Exercise data Block Start

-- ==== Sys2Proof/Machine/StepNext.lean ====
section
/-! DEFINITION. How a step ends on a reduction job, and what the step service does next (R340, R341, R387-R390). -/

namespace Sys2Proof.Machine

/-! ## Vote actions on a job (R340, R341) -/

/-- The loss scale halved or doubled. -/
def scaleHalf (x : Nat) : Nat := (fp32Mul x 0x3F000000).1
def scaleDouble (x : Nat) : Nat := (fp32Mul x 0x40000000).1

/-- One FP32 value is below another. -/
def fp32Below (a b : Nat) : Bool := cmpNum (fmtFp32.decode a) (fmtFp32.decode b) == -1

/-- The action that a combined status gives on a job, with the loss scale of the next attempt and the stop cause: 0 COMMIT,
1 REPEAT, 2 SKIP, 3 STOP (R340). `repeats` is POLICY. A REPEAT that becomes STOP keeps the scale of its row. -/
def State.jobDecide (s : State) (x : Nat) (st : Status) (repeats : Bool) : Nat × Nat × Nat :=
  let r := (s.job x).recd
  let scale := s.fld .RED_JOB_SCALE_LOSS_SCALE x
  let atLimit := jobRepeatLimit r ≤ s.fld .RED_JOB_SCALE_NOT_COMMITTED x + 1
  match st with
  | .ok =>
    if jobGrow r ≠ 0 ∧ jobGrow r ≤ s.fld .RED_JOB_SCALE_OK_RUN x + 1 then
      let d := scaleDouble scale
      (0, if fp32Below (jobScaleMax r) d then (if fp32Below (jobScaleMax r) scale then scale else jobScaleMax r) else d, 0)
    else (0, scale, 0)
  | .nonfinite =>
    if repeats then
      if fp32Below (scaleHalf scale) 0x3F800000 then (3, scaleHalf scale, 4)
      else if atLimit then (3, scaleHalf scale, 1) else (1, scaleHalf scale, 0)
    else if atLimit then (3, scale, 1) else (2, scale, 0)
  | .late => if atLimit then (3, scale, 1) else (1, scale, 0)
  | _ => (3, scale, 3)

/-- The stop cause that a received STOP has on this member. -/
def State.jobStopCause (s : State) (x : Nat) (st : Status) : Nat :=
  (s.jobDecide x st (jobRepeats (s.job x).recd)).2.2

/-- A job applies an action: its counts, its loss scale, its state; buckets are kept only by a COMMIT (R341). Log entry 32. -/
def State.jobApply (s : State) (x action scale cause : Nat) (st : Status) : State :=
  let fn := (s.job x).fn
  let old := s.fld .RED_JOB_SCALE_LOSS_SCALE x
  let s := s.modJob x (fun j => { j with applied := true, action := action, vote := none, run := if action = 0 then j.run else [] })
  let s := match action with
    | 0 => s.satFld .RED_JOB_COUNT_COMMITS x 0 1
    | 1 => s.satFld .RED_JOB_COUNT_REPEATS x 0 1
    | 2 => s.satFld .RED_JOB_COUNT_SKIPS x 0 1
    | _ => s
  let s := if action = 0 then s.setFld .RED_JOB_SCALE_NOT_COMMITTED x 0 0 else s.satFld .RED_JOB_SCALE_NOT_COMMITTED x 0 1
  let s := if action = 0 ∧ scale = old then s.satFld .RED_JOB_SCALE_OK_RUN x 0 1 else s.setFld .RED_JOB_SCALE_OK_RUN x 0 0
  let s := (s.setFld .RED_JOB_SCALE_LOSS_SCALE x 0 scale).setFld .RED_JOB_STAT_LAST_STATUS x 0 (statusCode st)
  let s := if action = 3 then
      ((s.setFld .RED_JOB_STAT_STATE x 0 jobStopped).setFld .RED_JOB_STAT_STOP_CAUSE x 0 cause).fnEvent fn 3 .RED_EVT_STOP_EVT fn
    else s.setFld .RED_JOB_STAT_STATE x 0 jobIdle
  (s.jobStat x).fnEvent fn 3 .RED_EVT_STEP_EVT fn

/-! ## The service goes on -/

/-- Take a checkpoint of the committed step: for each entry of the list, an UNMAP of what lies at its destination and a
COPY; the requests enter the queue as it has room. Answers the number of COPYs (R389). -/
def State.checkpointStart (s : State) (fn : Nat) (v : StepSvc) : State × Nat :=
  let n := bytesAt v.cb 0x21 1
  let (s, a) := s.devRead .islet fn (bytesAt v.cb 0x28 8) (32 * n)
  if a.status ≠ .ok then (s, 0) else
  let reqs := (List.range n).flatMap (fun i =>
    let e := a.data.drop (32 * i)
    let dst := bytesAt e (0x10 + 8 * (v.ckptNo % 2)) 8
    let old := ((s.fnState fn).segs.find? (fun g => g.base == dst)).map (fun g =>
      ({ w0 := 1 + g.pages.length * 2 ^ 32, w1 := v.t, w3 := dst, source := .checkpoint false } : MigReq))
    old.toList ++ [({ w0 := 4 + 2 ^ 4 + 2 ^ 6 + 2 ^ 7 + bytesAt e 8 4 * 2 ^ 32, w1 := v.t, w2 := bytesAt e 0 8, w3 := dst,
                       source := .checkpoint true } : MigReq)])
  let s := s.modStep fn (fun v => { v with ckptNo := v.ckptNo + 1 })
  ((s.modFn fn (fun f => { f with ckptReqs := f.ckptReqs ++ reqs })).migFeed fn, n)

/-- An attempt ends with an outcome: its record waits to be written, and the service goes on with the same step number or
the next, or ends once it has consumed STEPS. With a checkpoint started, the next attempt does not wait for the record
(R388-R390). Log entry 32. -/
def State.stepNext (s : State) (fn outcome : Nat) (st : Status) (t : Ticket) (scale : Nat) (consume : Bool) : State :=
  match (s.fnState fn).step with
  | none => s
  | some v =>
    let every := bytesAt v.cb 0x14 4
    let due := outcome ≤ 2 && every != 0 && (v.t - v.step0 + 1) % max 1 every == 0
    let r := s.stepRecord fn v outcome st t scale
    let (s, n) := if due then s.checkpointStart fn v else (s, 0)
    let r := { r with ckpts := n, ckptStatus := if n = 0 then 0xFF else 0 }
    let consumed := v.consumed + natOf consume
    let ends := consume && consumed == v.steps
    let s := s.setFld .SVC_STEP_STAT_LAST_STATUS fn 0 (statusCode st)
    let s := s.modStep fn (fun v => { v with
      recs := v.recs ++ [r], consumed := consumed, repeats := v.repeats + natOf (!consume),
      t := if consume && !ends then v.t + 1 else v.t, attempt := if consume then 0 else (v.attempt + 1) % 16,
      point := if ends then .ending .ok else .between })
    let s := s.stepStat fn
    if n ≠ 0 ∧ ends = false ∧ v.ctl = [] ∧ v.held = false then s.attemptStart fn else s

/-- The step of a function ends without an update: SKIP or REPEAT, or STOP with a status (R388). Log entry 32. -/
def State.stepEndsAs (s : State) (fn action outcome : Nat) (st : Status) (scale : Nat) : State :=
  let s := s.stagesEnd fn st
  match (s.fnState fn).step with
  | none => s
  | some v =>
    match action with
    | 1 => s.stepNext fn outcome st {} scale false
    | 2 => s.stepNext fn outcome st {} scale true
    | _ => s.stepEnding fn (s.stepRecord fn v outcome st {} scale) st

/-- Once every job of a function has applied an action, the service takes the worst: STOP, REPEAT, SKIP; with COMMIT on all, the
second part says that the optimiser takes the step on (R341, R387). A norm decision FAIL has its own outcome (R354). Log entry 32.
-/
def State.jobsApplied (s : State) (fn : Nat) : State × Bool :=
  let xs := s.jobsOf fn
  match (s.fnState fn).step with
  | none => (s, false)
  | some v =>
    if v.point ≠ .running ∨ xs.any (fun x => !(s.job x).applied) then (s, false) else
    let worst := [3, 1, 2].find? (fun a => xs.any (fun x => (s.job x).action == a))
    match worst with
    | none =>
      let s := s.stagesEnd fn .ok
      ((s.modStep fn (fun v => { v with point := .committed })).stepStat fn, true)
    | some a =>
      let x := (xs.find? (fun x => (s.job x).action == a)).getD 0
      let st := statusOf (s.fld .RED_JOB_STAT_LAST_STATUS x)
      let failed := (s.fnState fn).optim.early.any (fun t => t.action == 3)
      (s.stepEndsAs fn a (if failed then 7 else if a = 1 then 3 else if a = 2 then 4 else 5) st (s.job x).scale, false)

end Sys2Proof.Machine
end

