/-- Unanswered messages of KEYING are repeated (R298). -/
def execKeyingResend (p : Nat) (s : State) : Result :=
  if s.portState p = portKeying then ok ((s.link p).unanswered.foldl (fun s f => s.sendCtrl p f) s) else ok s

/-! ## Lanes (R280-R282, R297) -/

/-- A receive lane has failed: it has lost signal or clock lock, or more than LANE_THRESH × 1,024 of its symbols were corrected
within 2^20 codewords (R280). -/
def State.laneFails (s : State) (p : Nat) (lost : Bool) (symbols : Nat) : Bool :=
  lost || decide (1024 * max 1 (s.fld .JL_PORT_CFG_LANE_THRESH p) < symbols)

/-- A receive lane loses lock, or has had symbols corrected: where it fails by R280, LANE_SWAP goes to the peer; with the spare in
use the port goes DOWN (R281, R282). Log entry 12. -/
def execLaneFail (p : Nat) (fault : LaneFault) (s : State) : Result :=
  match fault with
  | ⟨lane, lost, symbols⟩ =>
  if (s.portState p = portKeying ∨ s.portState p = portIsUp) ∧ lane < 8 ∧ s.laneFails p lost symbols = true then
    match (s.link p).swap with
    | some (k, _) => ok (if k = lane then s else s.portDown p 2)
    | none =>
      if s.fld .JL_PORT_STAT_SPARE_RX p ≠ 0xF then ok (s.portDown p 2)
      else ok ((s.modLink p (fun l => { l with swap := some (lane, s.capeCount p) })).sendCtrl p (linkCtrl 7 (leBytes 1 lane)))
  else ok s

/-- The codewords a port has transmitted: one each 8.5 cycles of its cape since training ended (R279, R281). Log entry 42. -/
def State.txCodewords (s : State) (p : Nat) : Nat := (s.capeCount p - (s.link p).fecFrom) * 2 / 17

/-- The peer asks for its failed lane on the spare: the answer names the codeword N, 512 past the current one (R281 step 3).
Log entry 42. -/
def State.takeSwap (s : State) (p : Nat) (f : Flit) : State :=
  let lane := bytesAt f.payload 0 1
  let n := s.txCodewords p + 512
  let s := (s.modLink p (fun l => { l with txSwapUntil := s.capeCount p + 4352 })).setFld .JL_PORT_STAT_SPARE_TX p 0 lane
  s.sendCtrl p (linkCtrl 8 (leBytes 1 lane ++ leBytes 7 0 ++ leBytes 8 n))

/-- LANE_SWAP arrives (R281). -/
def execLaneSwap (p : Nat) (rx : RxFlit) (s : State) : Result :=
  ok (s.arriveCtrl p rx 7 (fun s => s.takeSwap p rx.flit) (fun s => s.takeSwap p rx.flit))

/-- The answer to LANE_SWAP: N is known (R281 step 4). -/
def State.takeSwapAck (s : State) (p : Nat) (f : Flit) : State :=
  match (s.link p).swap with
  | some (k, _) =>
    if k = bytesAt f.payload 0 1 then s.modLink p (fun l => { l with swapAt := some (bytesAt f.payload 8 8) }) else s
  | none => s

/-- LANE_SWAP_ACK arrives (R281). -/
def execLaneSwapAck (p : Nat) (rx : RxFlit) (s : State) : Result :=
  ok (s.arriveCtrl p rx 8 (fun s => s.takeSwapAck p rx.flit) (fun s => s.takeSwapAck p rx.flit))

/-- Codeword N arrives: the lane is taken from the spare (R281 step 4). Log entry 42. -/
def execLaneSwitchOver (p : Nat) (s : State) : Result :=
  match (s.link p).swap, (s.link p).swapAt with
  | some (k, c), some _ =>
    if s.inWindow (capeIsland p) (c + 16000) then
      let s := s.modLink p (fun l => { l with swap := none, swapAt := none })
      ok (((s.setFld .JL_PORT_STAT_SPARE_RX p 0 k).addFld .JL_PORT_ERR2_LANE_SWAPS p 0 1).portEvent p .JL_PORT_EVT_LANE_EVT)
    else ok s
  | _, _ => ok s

Exercise data Block End

== Task to complete ==
Scan the listing above and copy all lines containing the word "MigReq".

== Reply ==
      ({ w0 := 1 + g.pages.length * 2 ^ 32, w1 := v.t, w3 := dst, source := .checkpoint false } : MigReq))
                       source := .checkpoint true } : MigReq)])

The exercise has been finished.